Cornmeal and the Exploding Hornworm Experiment

As I mentioned in yesterday’s post, another hornworm stopped by to pay our plants a visit. The tomato plant is in very sad shape. It has been passed over by most everything that’s come along lately, with the exception of a few tiny spiders who have spun their webs along its dusty branches.

Waiting to see what new pest or pestilence afflicts the plant has become something of a hobby. I leave it be strictly for its educational value. No sense digging it up and tossing it if I might learn something that will be helpful for next year’s crop.

Our latest hornworm visitor did not inflict much damage to the bell pepper plant. I must have caught it relatively early. The plant will survive. But what about the worm?

Over a week ago I tried cornstarch as a home remedy to rid garden plants of hornworms. It appears to have worked on the tomato. Nothing has snacked on it recently, as far as we can tell. The plant was in rough shape by the time I bathed it in cornstarch. But the top few branches looked promising, and it has not been disturbed since.

The cornstarch stuck very well to the tomato plant’s almost hairy leaves and stems. The bell pepper, by contrast, has much smoother leaves. The starch stayed on them for only a day or so. I was negligent in reapplying it; thus our latest diner had a free meal at our expense. Since I needed to reapply something, and had captured the culprit red-handed, I thought I’d test out a second home remedy.

My friend Susan and I were intrigued by reports of self-rising cornmeal or flour causing hornworms to burst. Supposedly the worms eat the self-rising meal, which has been sprinkled liberally on and around the plant you’d like to protect. The meal is activated by the water in the worms’ stomachs, causing them to swell and burst.  The word “explode” was used in more than one description.

I was quite skeptical of this home remedy for several reasons. First and foremost I spent over an hour scouring the internet for a picture of hornworm death by cornmeal and found absolutely zero, zilch, nada. If something explodes, ruptures, oozes, or can be enticed to do so, the evidence is all over the world wide web in two shakes of a lamb’s tail.

Second reason I am skeptical is because of where hornworms like to hang out — namely on the underside of leaves. Meal and flour may stick to the top sides, but it is nearly impossible to apply to the bottom. I doubt caterpillars and their kin ingest as much meal as one would think, especially if they’re not crawling in it. Their movements up and down the stems should be enough to knock at least some of it to the ground.
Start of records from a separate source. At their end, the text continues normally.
-- ==== Sys2Proof/Laws/KeepsExec.lean ====
section
/-! SUPPORT. What every command and every event keeps: one lemma a command's definition, one a row, and over all rows. -/

set_option Elab.async false
set_option linter.all false
set_option linter.tactic.unusedName false

namespace Sys2Proof.Machine

theorem Keeps.ofNext {t : Nat} {f : State → State} {s u : State} (hf : ∀ v, Keeps s v → Keeps s (f v)) (h : nextAt t s f = .next u) :
    Keeps s u := by
  cases h
  exact hf _ ((Keeps.refl s).advance t)

theorem Keeps.ofRun {t : Nat} {d : CmdDef} {c : Cmd} {s u : State} (hd : d.steady)
    (h : (Host.Outcome.next (Sys2Proof.Machine.runHost d t c s) : Host.Outcome State Fault Refusal) = .next u) : Keeps s u := by
  cases h
  exact (Keeps.refl s).runHost hd t c

/-! ### Machine/Relate.lean -/

theorem setDef_steady (op hi : Nat) (levels : List Nat) (points : Points) (written : Cmd → Nat → Bool) (fields : Cmd → List SetField) (fails : State → Cmd → Ctx → List (Nat × Nat)) (acts : State → Cmd → Ctx → List Act) : CmdDef.steady (setDef op hi levels points written fields fails acts) := by
  intro s₀ s cid c ctx h
  unfold setDef
  try dsimp -zeta only
  repeat' first | with_reducible assumption | (with_reducible apply Keeps.submit) | (with_reducible rfl) |
                  (simp only [fixedSizes, length_upd, List.length_map]; first | done | rfl) | split | (intro _ _ _) | (intro _ _) |
                  (with_reducible refine Keeps.set (by with_reducible assumption) ?_ ?_) | dsimp only

theorem statusDef_steady (op : Nat) (levels : List Nat) (need : Nat) (fails : State → Cmd → Ctx → List (Nat × Nat)) (words : State → Cmd → List Word) : CmdDef.steady (statusDef op levels need fails words) := by
  intro s₀ s cid c ctx h
  unfold statusDef
  try dsimp -zeta only
  repeat' first | with_reducible assumption | (with_reducible apply Keeps.done) | (with_reducible rfl) |
                  (simp only [fixedSizes, length_upd, List.length_map]; first | done | rfl) | split | (intro _ _ _) | (intro _ _) |
                  (with_reducible refine Keeps.set (by with_reducible assumption) ?_ ?_) | dsimp only

theorem clearDef_steady (op group : Nat) : CmdDef.steady (clearDef op group) := by
  intro s₀ s cid c ctx h
  unfold clearDef
  try dsimp -zeta only
  repeat' first | with_reducible assumption | (with_reducible apply Keeps.clearCounters) | (with_reducible apply Keeps.done) |
                  (with_reducible rfl) | (simp only [fixedSizes, length_upd, List.length_map]; first | done | rfl) | split |
                  (intro _ _ _) | (intro _ _) | (with_reducible refine Keeps.set (by with_reducible assumption) ?_ ?_) | dsimp only

theorem actDef_steady (op need : Nat) (levels : List Nat) (points : Points) (fails : State → Cmd → Ctx → List (Nat × Nat)) (acts : State → Cmd → Ctx → List Act) : CmdDef.steady (actDef op need levels points fails acts) := by
  intro s₀ s cid c ctx h
  unfold actDef
  try dsimp -zeta only
  repeat' first | with_reducible assumption | (with_reducible apply Keeps.submit) | (with_reducible rfl) |
                  (simp only [fixedSizes, length_upd, List.length_map]; first | done | rfl) | split | (intro _ _ _) | (intro _ _) |
                  (with_reducible refine Keeps.set (by with_reducible assumption) ?_ ?_) | dsimp only

/-! ### Machine/Sen.lean -/

theorem senGenSetDef_steady : CmdDef.steady senGenSetDef := setDef_steady _ _ _ _ _ _ _ _

theorem senWaveLoadDef_steady : CmdDef.steady senWaveLoadDef := actDef_steady _ _ _ _ _ _

theorem senLaneSetDef_steady : CmdDef.steady senLaneSetDef := setDef_steady _ _ _ _ _ _ _ _

theorem senGainSetDef_steady : CmdDef.steady senGainSetDef := setDef_steady _ _ _ _ _ _ _ _

theorem senSubstLoadDef_steady : CmdDef.steady senSubstLoadDef := by
  intro s₀ s cid c ctx h
  unfold senSubstLoadDef
  try dsimp -zeta only
  repeat' first | with_reducible assumption | (with_reducible apply Keeps.submit) | (with_reducible rfl) |
                  (simp only [fixedSizes, length_upd, List.length_map]; first | done | rfl) | split | (intro _ _ _) | (intro _ _) |
                  (with_reducible refine Keeps.set (by with_reducible assumption) ?_ ?_) | dsimp only

theorem senLaneRestoreDef_steady : CmdDef.steady senLaneRestoreDef := actDef_steady _ _ _ _ _ _

theorem senSpareForceDef_steady : CmdDef.steady senSpareForceDef := actDef_steady _ _ _ _ _ _

theorem senSnapshotDef_steady : CmdDef.steady senSnapshotDef := by
  intro s₀ s cid c ctx h
  unfold senSnapshotDef
  try dsimp -zeta only
  extract_lets a1 a2
  refine Keeps.step (s := a1) ?_ (fun ba1 => ?_); rotate_left; try clear_value a1
  repeat' first | with_reducible assumption | (with_reducible apply Keeps.defer) | (with_reducible rfl) |
                  (simp only [fixedSizes, length_upd, List.length_map]; first | done | rfl) | split | (intro _ _ _) | (intro _ _) |
                  (with_reducible refine Keeps.set (by with_reducible assumption) ?_ ?_) | unfold a1 | unfold a2 | dsimp only

theorem senTrimRunDef_steady : CmdDef.steady senTrimRunDef := by
  intro s₀ s cid c ctx h
  unfold senTrimRunDef
  try dsimp -zeta only
  extract_lets a1
  refine Keeps.step (s := a1) ?_ (fun ba1 => ?_); rotate_left; try clear_value a1
  repeat' first | with_reducible assumption | (with_reducible apply Keeps.defer) | (with_reducible apply Keeps.updHlt) |
                  (with_reducible rfl) | (simp only [fixedSizes, State.updHlt, length_upd, List.length_map]; first | done | rfl) |
                  split | (intro _ _ _) | (intro _ _) | (with_reducible refine Keeps.set (by with_reducible assumption) ?_ ?_) |
                  unfold a1 | dsimp only

theorem execSenGenSet_keeps {t : Nat} {c : Cmd} {s u : State} (h : execSenGenSet t c s = .next u) : Keeps s u := Keeps.ofRun senGenSetDef_steady h

theorem execSenWaveLoad_keeps {t : Nat} {c : Cmd} {s u : State} (h : execSenWaveLoad t c s = .next u) : Keeps s u := Keeps.ofRun senWaveLoadDef_steady h

theorem execSenLaneSet_keeps {t : Nat} {c : Cmd} {s u : State} (h : execSenLaneSet t c s = .next u) : Keeps s u := Keeps.ofRun senLaneSetDef_steady h

theorem execSenGainSet_keeps {t : Nat} {c : Cmd} {s u : State} (h : execSenGainSet t c s = .next u) : Keeps s u := Keeps.ofRun senGainSetDef_steady h

theorem execSenSubstLoad_keeps {t : Nat} {c : Cmd} {s u : State} (h : execSenSubstLoad t c s = .next u) : Keeps s u := Keeps.ofRun senSubstLoadDef_steady h

theorem execSenLaneRestore_keeps {t : Nat} {c : Cmd} {s u : State} (h : execSenLaneRestore t c s = .next u) : Keeps s u := Keeps.ofRun senLaneRestoreDef_steady h

theorem execSenSpareForce_keeps {t : Nat} {c : Cmd} {s u : State} (h : execSenSpareForce t c s = .next u) : Keeps s u := Keeps.ofRun senSpareForceDef_steady h

theorem execSenStatus_keeps {t : Nat} {c : Cmd} {s u : State} (h : execSenStatus t c s = .next u) : Keeps s u := Keeps.ofRun (statusDef_steady _ _ _ _ _) h

theorem execSenSnapshot_keeps {t : Nat} {c : Cmd} {s u : State} (h : execSenSnapshot t c s = .next u) : Keeps s u := Keeps.ofRun senSnapshotDef_steady h

theorem execSenTrimRun_keeps {t : Nat} {c : Cmd} {s u : State} (h : execSenTrimRun t c s = .next u) : Keeps s u := Keeps.ofRun senTrimRunDef_steady h

theorem execSenCountersClear_keeps {t : Nat} {c : Cmd} {s u : State} (h : execSenCountersClear t c s = .next u) : Keeps s u := Keeps.ofRun (clearDef_steady _ _) h

/-! ### Machine/Cor.lean -/

theorem corSetDef_steady : CmdDef.steady corSetDef := setDef_steady _ _ _ _ _ _ _ _

theorem corSetLoadDef_steady : CmdDef.steady corSetLoadDef := by
  intro s₀ s cid c ctx h
  unfold corSetLoadDef
  try dsimp -zeta only
  extract_lets a1
  refine Keeps.step (s := a1) ?_ (fun ba1 => ?_); rotate_left; try clear_value a1
  repeat' first | with_reducible assumption | (with_reducible apply Keeps.defer) | (with_reducible apply Keeps.updCor) |
                  (with_reducible rfl) | (simp only [fixedSizes, State.updCor, length_upd, List.length_map]; first | done | rfl) |
                  split | (intro _ _ _) | (intro _ _) | (with_reducible refine Keeps.set (by with_reducible assumption) ?_ ?_) |
                  unfold a1 | dsimp only

theorem corSetSwapDef_steady : CmdDef.steady corSetSwapDef := by
  intro s₀ s cid c ctx h
  unfold corSetSwapDef
  try dsimp -zeta only
  repeat' first | with_reducible assumption | (with_reducible apply Keeps.submit) | (with_reducible rfl) |
                  (simp only [fixedSizes, length_upd, List.length_map]; first | done | rfl) | split | (intro _ _ _) | (intro _ _) |
                  (with_reducible refine Keeps.set (by with_reducible assumption) ?_ ?_) | dsimp only

theorem corSetStoreDef_steady : CmdDef.steady corSetStoreDef := by
  intro s₀ s cid c ctx h
  unfold corSetStoreDef
  try dsimp -zeta only
  repeat' first | with_reducible assumption | (with_reducible apply Keeps.defer) | (with_reducible apply Keeps.updCor) |
                  (with_reducible rfl) | (simp only [fixedSizes, State.updCor, length_upd, List.length_map]; first | done | rfl) |
                  split | (intro _ _ _) | (intro _ _) | (with_reducible refine Keeps.set (by with_reducible assumption) ?_ ?_) |
                  dsimp only

theorem corSetRestoreDef_steady : CmdDef.steady corSetRestoreDef := by
  intro s₀ s cid c ctx h
  unfold corSetRestoreDef
  try dsimp -zeta only
  repeat' first | with_reducible assumption | (with_reducible apply Keeps.defer) | (with_reducible apply Keeps.updCor) |
                  (with_reducible rfl) | (simp only [fixedSizes, State.updCor, length_upd, List.length_map]; first | done | rfl) |
                  split | (intro _ _ _) | (intro _ _) | (with_reducible refine Keeps.set (by with_reducible assumption) ?_ ?_) |
                  dsimp only

theorem corCalRunDef_steady : CmdDef.steady corCalRunDef := by
  intro s₀ s cid c ctx h
  unfold corCalRunDef
  try dsimp -zeta only
  repeat' first | with_reducible assumption | (with_reducible apply Keeps.calStart) | (with_reducible apply Keeps.defer) |
                  (with_reducible rfl) | (simp only [fixedSizes, length_upd, List.length_map]; first | done | rfl) | split |
                  (intro _ _ _) | (intro _ _) | (with_reducible refine Keeps.set (by with_reducible assumption) ?_ ?_) | dsimp only

theorem corCalAbortDef_steady : CmdDef.steady corCalAbortDef := by
  intro s₀ s cid c ctx h
  unfold corCalAbortDef
  try dsimp -zeta only
  repeat' first | with_reducible assumption | (with_reducible apply Keeps.calFail) | (with_reducible apply Keeps.done) |
                  (with_reducible rfl) | (simp only [fixedSizes, length_upd, List.length_map]; first | done | rfl) | split |
                  (intro _ _ _) | (intro _ _) | (with_reducible refine Keeps.set (by with_reducible assumption) ?_ ?_) | dsimp only

theorem execCorSet_keeps {t : Nat} {c : Cmd} {s u : State} (h : execCorSet t c s = .next u) : Keeps s u := Keeps.ofRun corSetDef_steady h

theorem execCorSetLoad_keeps {t : Nat} {c : Cmd} {s u : State} (h : execCorSetLoad t c s = .next u) : Keeps s u := Keeps.ofRun corSetLoadDef_steady h

theorem execCorLoadDone_keeps {t : Nat} {s u : State} (h : execCorLoadDone t s = .next u) : Keeps s u := Keeps.ofNext (fun v hv => hv.corLoaded) h

theorem execCorFactorsReady_keeps {t : Nat} {s u : State} (h : execCorFactorsReady t s = .next u) : Keeps s u := Keeps.ofNext (fun v hv => hv.factorsReady) h

theorem execCorSetSwap_keeps {t : Nat} {c : Cmd} {s u : State} (h : execCorSetSwap t c s = .next u) : Keeps s u := Keeps.ofRun corSetSwapDef_steady h

theorem execCorSetCheck_keeps {t : Nat} {c : Cmd} {s u : State} (h : execCorSetCheck t c s = .next u) : Keeps s u := Keeps.ofRun (statusDef_steady _ _ _ _ _) h

theorem execCorSetStore_keeps {t : Nat} {c : Cmd} {s u : State} (h : execCorSetStore t c s = .next u) : Keeps s u := Keeps.ofRun corSetStoreDef_steady h

theorem execCorSetRestore_keeps {t : Nat} {c : Cmd} {s u : State} (h : execCorSetRestore t c s = .next u) : Keeps s u := Keeps.ofRun corSetRestoreDef_steady h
But there was really no way to know what the outcome would be without giving this new remedy a try. The hornworm was placed in a small plastic coffee can along with the remainder of the leaf it was eating.  I sprinkled self-rising cornmeal liberally into the bottom of the can, got Sam’s help securing a piece of screen over the top, and waited.

Hornworm in cornmeal

This morning the leaf was gone, eaten except for the stem end. I expected to see a dead hornworm. To my surprise, the worm was not dead. Aside from being quite dusty, it appeared to be no worse for the wear.  Here is link to a very short video of Mr. Hornworm searching for a way out of the can: Hornworm in cornmeal.

So what did I learn from this little experiment?

  1. Hornworms are excellent possums. They can play dead very convincingly, and at the drop of a hat, too. The worm didn’t move much at all as I plucked him and his leaf off the plant and placed them in the can. As soon as I dropped the meal in with him, the worm froze completely. It remained rigid and completely still for a very long time — hours and hours. Honestly I thought it must have suffocated. I wrote this off as a failure and pondered what I’d do differently the next time a hornworm came along. Imagine my surprise this morning!
  2. Some sources will tell you that it’s “rare” for hornworms to eat plants other than tomatoes. Bell pepper was one of those lumped into the “rare” category. Don’t you believe it!
  3. Any success from sprinkling flour or corn products probably has a great deal to do with where the meal, flour, or starch is applied. If the worms detest the stuff, it would have to be on texture alone as it does not appear to actually cause them harm.  Perhaps they would pass a plant by if it were simply surrounded by a circle of gritty material.
  4. Droppings left by hungry worms show up well in the light colored dust under the leaves, even if the dust has been there awhile. So you get a bit of help spotting new intruders.

Whew! That’s a lot of learning for a day and a half.

I dusted the plants again, this time with cornmeal, just to see what happens. The cornmeal was less successful at sticking than the cornstarch.  No surprise there. Cornmeal dusting

Expectations have been adjusted to fall in line with the results of this first gardening experiment. No longer do I anticipate exploded hornworm carcasses all over the vegetables. But, there’s always something new to try. Rumor has it beer repels slugs, and something called seed tape can be made with toilet paper. Hmmm… I see a trip to the grocery store in my future, just as soon as I wrangle up some slugs and a bottle opener.